Collected data entries
================

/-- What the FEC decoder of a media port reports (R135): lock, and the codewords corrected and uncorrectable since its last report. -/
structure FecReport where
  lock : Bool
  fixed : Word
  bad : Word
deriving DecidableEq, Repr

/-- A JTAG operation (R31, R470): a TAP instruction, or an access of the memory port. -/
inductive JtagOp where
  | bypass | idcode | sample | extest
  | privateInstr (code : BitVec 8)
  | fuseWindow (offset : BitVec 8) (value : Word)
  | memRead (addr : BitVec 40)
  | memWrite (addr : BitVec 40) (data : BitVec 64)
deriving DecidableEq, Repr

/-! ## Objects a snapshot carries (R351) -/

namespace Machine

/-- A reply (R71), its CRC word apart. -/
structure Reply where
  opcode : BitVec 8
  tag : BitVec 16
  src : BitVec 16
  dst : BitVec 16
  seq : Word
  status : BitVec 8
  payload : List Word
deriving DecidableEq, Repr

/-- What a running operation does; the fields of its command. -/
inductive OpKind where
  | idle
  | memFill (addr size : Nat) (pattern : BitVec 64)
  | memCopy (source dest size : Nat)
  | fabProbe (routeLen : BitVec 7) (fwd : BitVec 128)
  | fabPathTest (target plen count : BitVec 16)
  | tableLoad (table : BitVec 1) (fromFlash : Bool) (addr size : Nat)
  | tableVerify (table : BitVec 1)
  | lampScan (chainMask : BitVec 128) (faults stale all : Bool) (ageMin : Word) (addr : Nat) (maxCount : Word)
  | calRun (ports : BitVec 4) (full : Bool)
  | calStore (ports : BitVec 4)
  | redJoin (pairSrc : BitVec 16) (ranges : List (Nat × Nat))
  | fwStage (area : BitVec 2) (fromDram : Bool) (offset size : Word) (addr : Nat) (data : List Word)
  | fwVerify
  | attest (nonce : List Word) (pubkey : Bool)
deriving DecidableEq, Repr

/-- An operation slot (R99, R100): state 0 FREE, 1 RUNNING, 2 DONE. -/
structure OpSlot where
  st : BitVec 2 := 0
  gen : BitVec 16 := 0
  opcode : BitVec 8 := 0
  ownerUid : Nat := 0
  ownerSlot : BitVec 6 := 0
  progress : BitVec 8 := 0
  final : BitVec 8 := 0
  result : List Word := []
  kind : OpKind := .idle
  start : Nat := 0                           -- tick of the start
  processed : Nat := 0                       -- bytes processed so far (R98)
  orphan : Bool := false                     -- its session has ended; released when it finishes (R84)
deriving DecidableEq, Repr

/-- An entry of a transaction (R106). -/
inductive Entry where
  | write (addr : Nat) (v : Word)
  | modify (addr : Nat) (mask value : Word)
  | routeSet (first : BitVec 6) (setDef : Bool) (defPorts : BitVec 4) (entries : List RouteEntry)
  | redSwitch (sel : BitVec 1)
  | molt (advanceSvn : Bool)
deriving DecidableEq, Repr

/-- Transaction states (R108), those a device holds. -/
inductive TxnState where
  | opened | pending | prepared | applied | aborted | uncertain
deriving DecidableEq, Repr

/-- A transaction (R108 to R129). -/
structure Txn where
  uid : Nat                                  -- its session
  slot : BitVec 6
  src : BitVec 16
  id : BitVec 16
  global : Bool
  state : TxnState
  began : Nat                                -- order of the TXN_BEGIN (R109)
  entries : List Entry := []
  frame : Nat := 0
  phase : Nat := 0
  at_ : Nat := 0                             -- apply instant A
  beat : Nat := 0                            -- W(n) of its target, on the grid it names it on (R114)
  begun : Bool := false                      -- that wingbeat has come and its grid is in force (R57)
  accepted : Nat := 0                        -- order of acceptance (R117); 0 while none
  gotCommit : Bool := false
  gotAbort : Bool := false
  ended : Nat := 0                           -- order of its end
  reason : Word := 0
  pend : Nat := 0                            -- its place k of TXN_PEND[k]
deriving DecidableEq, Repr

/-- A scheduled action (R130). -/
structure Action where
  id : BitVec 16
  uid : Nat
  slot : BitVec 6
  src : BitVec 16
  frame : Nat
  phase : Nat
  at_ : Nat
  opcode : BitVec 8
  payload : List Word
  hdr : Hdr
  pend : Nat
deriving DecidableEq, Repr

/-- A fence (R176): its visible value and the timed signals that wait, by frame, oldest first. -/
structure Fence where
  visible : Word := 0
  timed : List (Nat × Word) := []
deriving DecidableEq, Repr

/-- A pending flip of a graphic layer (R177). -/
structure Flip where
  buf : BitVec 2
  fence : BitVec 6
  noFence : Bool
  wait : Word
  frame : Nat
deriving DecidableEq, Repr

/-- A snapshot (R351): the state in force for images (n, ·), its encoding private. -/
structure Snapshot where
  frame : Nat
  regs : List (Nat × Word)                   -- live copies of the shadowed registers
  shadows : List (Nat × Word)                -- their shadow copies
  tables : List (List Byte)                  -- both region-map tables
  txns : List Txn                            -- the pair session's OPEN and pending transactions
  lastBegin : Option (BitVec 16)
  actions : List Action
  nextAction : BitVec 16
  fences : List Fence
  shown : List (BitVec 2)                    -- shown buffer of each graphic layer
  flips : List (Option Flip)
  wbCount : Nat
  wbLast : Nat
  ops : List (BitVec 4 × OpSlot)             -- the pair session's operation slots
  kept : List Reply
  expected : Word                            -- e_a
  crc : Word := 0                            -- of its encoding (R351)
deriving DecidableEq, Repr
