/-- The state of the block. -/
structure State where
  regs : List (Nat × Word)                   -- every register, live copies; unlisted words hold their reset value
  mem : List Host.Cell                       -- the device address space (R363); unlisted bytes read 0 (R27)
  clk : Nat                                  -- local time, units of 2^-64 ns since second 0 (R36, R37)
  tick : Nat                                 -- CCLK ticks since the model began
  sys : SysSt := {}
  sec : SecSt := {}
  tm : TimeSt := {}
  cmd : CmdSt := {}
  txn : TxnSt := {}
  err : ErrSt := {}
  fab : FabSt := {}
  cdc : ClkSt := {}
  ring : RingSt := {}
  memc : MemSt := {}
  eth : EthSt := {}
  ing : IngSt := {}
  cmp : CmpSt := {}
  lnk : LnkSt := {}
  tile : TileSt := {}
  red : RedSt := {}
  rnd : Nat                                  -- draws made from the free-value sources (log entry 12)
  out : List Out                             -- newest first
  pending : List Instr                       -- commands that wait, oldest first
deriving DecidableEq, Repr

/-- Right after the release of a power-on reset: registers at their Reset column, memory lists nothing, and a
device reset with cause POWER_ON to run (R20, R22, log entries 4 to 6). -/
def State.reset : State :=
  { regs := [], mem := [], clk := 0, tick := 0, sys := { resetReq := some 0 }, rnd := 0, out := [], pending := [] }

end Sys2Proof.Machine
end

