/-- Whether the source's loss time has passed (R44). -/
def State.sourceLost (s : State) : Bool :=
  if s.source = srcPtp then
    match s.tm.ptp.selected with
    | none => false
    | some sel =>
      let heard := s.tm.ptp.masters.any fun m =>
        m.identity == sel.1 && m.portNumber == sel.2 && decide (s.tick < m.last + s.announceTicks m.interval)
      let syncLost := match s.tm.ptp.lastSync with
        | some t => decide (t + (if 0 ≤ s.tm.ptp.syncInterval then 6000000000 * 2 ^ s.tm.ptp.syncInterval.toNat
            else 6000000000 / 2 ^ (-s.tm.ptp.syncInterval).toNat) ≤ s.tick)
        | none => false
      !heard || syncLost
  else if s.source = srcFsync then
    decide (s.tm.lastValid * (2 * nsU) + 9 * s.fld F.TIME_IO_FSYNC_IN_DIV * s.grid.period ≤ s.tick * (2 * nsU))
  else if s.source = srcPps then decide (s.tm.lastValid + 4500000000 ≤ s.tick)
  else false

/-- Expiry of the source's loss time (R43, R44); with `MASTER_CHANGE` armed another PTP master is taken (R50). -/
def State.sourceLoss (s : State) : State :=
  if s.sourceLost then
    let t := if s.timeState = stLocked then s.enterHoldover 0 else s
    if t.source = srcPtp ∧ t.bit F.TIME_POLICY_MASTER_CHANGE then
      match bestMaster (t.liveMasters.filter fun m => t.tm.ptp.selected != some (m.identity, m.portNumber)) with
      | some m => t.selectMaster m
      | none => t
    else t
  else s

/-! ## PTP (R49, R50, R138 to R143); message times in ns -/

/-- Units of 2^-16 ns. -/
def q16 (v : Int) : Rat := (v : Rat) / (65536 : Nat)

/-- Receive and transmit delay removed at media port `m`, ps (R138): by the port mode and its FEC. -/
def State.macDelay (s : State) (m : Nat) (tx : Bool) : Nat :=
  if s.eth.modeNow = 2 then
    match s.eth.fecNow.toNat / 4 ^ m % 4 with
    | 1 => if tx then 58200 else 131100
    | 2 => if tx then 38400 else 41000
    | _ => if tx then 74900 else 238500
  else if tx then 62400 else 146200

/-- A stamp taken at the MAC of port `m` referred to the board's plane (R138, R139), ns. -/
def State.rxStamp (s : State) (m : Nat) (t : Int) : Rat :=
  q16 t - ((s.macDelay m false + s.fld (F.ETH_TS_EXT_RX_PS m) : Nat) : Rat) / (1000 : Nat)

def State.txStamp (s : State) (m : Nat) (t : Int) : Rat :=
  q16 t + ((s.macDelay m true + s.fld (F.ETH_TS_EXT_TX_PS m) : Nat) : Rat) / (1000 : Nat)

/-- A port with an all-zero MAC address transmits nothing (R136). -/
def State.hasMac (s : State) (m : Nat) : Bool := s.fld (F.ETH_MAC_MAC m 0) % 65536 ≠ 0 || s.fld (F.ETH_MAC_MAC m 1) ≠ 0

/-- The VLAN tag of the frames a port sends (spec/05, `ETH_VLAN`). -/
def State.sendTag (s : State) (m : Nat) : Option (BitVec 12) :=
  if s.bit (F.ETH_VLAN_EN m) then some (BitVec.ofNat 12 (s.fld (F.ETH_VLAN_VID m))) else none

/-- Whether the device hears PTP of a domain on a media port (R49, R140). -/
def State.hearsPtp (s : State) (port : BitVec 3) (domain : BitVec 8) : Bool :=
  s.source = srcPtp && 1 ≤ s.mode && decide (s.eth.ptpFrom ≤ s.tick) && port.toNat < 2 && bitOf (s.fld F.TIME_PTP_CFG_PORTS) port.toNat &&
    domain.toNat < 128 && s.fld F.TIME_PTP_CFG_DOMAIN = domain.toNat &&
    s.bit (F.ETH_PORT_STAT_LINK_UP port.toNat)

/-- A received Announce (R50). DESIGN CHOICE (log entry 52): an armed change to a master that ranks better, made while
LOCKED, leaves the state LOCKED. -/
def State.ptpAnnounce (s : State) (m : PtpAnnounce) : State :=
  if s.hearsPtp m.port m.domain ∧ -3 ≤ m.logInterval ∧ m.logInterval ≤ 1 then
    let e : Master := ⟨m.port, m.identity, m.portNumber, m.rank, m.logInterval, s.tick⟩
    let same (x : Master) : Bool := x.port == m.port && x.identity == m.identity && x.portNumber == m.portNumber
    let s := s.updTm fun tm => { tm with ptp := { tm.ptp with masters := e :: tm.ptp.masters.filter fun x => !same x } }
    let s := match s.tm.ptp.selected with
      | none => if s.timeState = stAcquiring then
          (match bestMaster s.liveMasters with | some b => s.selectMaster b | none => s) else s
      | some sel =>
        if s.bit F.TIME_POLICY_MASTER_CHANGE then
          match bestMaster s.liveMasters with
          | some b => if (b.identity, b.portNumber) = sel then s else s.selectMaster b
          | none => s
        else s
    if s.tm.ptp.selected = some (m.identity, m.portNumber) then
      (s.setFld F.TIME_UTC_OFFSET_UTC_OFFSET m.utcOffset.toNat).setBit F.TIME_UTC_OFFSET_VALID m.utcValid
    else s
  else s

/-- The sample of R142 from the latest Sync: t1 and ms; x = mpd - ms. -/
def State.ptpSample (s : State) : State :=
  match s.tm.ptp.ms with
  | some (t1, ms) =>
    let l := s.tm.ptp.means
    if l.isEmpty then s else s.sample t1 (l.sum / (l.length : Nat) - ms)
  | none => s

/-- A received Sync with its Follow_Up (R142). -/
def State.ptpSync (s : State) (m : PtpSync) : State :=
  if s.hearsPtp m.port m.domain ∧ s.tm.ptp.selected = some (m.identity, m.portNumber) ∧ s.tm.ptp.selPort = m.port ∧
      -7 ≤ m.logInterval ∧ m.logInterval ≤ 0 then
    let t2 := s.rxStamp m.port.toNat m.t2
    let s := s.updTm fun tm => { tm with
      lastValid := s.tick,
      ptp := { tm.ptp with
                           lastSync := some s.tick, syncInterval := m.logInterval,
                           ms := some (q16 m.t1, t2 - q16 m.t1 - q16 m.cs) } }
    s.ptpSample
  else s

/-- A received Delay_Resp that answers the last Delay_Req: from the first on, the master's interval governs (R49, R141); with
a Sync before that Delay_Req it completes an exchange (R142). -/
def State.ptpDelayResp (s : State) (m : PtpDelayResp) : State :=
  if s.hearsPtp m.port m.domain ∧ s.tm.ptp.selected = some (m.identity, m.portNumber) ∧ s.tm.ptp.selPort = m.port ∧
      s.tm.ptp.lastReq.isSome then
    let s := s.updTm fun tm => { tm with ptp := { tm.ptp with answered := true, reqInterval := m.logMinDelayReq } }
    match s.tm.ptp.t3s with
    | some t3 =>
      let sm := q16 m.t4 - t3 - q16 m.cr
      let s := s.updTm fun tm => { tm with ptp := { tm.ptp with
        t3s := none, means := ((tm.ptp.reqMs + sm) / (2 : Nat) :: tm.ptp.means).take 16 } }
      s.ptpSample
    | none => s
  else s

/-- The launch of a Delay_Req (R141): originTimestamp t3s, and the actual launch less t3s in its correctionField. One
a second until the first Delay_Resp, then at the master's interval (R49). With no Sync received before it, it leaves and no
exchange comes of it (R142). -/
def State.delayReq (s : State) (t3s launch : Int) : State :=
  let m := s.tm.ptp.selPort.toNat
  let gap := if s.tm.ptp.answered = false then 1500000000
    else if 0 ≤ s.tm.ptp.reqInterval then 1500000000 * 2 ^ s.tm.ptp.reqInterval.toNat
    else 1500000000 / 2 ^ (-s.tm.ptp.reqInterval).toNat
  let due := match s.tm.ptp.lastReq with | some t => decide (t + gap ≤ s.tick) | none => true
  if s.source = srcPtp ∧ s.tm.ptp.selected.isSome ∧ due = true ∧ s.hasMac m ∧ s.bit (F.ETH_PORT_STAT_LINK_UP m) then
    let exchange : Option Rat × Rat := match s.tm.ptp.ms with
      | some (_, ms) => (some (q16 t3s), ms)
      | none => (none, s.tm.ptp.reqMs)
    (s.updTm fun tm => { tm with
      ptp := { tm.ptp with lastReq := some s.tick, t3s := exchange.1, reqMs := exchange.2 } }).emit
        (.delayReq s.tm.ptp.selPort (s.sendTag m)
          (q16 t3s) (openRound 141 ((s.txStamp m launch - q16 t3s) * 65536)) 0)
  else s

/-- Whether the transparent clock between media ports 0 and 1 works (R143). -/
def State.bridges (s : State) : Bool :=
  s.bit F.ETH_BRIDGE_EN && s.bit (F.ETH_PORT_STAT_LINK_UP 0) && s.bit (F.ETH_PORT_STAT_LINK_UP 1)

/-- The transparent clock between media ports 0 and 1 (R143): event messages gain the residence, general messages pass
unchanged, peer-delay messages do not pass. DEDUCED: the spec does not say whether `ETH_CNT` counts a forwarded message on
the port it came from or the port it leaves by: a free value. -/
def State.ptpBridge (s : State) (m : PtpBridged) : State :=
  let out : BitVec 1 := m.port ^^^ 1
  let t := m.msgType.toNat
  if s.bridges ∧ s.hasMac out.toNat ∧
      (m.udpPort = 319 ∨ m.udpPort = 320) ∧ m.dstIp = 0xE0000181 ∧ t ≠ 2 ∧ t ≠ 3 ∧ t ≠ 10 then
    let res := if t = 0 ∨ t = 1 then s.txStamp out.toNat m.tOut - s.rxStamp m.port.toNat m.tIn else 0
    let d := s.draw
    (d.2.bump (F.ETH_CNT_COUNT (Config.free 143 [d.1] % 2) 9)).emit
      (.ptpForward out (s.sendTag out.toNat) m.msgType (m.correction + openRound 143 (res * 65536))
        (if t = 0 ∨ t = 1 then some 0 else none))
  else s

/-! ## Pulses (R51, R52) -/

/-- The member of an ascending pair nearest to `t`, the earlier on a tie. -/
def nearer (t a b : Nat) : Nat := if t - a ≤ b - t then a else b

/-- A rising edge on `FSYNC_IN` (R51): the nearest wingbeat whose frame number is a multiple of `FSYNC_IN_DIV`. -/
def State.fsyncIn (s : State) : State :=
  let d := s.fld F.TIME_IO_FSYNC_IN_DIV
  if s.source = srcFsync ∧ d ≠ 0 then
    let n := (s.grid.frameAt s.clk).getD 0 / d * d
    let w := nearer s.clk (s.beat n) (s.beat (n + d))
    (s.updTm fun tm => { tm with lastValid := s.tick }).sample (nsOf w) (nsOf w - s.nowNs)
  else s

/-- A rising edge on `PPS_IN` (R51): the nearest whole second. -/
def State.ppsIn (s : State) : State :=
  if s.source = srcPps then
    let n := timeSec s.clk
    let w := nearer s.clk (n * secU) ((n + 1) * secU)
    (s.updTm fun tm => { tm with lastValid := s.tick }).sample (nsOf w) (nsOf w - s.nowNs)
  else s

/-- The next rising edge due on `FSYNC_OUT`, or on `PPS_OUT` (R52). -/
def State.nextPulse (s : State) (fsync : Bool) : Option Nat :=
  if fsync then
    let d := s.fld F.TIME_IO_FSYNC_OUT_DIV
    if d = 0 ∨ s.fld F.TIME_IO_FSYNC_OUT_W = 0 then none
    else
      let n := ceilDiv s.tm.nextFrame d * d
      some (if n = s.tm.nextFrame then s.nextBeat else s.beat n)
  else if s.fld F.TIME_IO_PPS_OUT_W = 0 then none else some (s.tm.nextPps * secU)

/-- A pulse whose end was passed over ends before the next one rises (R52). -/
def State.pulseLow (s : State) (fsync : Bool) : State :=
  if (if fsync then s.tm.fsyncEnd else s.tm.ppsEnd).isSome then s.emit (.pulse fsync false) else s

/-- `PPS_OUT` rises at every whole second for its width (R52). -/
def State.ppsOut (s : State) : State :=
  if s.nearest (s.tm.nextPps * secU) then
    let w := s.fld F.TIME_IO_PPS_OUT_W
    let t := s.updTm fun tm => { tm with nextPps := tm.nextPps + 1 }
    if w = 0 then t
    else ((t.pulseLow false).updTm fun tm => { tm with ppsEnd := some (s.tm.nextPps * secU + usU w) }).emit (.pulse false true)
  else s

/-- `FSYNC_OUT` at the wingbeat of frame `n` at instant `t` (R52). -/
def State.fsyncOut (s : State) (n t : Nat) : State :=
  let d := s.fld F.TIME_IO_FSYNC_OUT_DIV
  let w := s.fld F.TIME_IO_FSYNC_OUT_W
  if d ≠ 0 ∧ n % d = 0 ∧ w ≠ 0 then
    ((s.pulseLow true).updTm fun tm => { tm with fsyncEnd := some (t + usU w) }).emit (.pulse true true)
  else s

================

• EXERCISE OBJECTIVE: Where a line of the entries above holds the word "lastValid", return that line.

• EXPECTED ANSWER:
    decide (s.tm.lastValid * (2 * nsU) + 9 * s.fld F.TIME_IO_FSYNC_IN_DIV * s.grid.period ≤ s.tick * (2 * nsU))
  else if s.source = srcPps then decide (s.tm.lastValid + 4500000000 ≤ s.tick)
      lastValid := s.tick,
    (s.updTm fun tm => { tm with lastValid := s.tick }).sample (nsOf w) (nsOf w - s.nowNs)
    (s.updTm fun tm => { tm with lastValid := s.tick }).sample (nsOf w) (nsOf w - s.nowNs)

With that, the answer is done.